Supplied records:
* * * * *
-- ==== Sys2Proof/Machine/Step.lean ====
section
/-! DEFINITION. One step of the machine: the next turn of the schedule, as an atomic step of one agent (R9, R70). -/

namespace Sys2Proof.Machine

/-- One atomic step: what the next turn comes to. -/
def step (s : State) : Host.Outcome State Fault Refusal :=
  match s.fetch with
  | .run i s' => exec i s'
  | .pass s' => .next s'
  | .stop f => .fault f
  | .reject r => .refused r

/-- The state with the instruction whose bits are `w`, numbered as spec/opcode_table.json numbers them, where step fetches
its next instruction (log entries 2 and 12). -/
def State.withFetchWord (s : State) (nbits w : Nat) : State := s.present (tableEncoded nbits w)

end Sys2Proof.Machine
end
* * * * *
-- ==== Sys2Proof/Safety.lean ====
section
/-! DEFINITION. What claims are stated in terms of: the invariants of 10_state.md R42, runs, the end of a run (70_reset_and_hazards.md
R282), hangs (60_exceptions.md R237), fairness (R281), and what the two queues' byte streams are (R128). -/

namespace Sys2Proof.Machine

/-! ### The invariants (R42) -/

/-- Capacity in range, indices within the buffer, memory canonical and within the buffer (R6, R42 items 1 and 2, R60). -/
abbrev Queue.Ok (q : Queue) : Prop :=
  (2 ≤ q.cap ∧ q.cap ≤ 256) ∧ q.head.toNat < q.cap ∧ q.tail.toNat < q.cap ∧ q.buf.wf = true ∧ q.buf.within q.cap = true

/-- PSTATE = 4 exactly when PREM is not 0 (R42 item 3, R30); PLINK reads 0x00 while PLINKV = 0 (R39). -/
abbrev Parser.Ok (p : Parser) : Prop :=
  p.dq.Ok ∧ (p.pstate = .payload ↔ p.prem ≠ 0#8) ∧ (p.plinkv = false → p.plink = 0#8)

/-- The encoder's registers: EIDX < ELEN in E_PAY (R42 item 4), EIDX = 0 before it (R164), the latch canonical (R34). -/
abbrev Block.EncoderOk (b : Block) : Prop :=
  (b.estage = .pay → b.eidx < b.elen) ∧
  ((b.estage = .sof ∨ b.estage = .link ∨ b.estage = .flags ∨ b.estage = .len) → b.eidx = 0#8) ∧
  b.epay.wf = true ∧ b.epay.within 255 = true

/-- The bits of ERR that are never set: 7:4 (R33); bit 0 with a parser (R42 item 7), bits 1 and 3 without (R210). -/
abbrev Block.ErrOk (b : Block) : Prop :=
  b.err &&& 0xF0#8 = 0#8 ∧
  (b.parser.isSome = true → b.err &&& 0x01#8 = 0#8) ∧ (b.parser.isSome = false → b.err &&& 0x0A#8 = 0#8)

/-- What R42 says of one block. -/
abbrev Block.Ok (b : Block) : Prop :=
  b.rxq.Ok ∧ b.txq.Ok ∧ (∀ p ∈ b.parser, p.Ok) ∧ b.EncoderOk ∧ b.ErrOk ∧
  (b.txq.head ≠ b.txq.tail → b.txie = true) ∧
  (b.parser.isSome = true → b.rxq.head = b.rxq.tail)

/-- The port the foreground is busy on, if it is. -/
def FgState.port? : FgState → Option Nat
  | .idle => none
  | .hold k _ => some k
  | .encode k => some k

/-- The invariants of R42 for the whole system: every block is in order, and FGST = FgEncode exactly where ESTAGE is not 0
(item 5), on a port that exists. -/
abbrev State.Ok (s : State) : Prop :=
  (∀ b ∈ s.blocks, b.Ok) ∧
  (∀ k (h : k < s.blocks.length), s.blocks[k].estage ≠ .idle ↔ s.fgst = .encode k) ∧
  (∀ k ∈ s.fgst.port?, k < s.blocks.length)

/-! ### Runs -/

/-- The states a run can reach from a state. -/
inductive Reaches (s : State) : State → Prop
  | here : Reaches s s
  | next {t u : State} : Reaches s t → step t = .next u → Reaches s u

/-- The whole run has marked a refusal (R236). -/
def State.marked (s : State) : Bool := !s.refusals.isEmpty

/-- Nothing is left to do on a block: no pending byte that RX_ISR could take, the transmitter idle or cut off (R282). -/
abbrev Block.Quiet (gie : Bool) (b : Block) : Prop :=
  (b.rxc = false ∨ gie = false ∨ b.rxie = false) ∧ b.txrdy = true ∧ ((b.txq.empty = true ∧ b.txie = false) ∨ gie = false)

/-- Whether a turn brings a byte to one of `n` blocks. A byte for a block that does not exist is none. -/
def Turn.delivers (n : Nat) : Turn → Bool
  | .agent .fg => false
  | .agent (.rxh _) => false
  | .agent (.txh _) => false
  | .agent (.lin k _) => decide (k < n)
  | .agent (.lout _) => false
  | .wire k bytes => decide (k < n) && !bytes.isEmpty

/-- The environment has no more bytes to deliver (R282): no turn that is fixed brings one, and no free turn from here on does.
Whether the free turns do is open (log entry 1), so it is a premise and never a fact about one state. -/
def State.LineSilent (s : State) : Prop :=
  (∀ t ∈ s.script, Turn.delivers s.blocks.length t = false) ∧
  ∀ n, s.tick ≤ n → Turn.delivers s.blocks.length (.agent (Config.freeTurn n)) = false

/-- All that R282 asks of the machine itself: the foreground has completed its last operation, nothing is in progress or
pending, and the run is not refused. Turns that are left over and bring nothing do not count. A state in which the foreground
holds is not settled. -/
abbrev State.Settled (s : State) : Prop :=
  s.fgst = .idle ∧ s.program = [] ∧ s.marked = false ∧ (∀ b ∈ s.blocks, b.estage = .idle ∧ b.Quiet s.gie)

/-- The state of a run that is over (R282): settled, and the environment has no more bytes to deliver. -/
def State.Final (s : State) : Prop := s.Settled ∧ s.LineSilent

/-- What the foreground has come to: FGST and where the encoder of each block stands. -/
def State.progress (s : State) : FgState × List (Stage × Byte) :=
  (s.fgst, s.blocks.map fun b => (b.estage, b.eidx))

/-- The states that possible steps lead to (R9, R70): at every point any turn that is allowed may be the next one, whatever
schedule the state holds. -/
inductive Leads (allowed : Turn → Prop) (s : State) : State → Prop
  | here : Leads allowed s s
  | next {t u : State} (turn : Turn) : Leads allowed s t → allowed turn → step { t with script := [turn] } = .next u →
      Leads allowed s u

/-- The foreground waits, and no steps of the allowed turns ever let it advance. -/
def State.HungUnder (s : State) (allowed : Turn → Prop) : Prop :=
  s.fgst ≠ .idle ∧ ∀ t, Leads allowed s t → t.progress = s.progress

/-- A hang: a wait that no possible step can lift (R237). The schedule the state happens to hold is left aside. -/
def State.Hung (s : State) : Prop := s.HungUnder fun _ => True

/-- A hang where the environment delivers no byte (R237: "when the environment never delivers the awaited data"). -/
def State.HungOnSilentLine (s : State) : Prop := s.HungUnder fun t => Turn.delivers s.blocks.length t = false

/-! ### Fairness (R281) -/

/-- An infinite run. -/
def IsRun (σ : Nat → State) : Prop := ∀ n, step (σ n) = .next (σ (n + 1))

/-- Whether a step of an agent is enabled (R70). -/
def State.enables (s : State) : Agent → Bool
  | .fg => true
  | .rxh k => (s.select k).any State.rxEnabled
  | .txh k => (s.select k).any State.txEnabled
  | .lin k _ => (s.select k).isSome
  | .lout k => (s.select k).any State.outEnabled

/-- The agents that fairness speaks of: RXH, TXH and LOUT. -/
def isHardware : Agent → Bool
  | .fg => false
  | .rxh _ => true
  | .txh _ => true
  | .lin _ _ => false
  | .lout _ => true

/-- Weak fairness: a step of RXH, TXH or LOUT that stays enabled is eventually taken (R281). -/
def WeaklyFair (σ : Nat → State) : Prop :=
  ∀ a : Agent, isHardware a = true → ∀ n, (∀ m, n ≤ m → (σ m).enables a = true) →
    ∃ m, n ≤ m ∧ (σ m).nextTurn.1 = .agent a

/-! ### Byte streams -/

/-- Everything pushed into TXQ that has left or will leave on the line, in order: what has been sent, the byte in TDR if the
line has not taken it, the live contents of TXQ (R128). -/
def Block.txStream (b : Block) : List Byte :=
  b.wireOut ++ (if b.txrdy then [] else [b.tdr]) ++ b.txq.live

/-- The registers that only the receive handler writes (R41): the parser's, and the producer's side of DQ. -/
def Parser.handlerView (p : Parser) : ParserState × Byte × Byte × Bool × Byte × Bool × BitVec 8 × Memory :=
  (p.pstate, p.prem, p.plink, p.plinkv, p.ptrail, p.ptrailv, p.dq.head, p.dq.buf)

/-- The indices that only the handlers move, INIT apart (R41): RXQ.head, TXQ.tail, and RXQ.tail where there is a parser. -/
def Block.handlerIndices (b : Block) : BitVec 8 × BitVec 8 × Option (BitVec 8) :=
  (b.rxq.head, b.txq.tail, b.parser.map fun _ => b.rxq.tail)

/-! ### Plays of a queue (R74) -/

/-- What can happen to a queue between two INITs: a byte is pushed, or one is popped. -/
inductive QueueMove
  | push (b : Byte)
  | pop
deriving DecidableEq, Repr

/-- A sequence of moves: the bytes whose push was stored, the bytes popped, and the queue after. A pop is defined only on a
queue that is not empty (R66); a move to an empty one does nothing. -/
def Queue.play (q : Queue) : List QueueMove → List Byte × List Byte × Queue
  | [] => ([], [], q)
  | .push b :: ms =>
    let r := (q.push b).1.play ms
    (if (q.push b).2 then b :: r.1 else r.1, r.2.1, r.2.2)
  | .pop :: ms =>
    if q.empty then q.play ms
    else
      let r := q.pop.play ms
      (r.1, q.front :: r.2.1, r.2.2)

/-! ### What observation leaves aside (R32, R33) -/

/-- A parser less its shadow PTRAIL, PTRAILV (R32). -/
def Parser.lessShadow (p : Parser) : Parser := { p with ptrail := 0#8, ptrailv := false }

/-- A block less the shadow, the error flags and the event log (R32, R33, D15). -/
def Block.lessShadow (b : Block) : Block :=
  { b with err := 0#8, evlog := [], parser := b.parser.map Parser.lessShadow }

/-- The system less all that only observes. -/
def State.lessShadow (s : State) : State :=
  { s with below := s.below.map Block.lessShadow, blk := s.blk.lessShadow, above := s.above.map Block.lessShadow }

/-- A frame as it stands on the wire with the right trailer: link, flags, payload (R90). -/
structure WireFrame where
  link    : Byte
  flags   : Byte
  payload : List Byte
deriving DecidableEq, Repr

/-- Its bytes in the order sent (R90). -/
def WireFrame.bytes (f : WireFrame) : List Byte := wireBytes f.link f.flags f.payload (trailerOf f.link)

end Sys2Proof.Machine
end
* * * * *
Exercise aim:
Pick out the lines above containing the word "select", then copy them.

Written response:
  | .rxh k => (s.select k).any State.rxEnabled
  | .txh k => (s.select k).any State.txEnabled
  | .lin k _ => (s.select k).isSome
  | .lout k => (s.select k).any State.outEnabled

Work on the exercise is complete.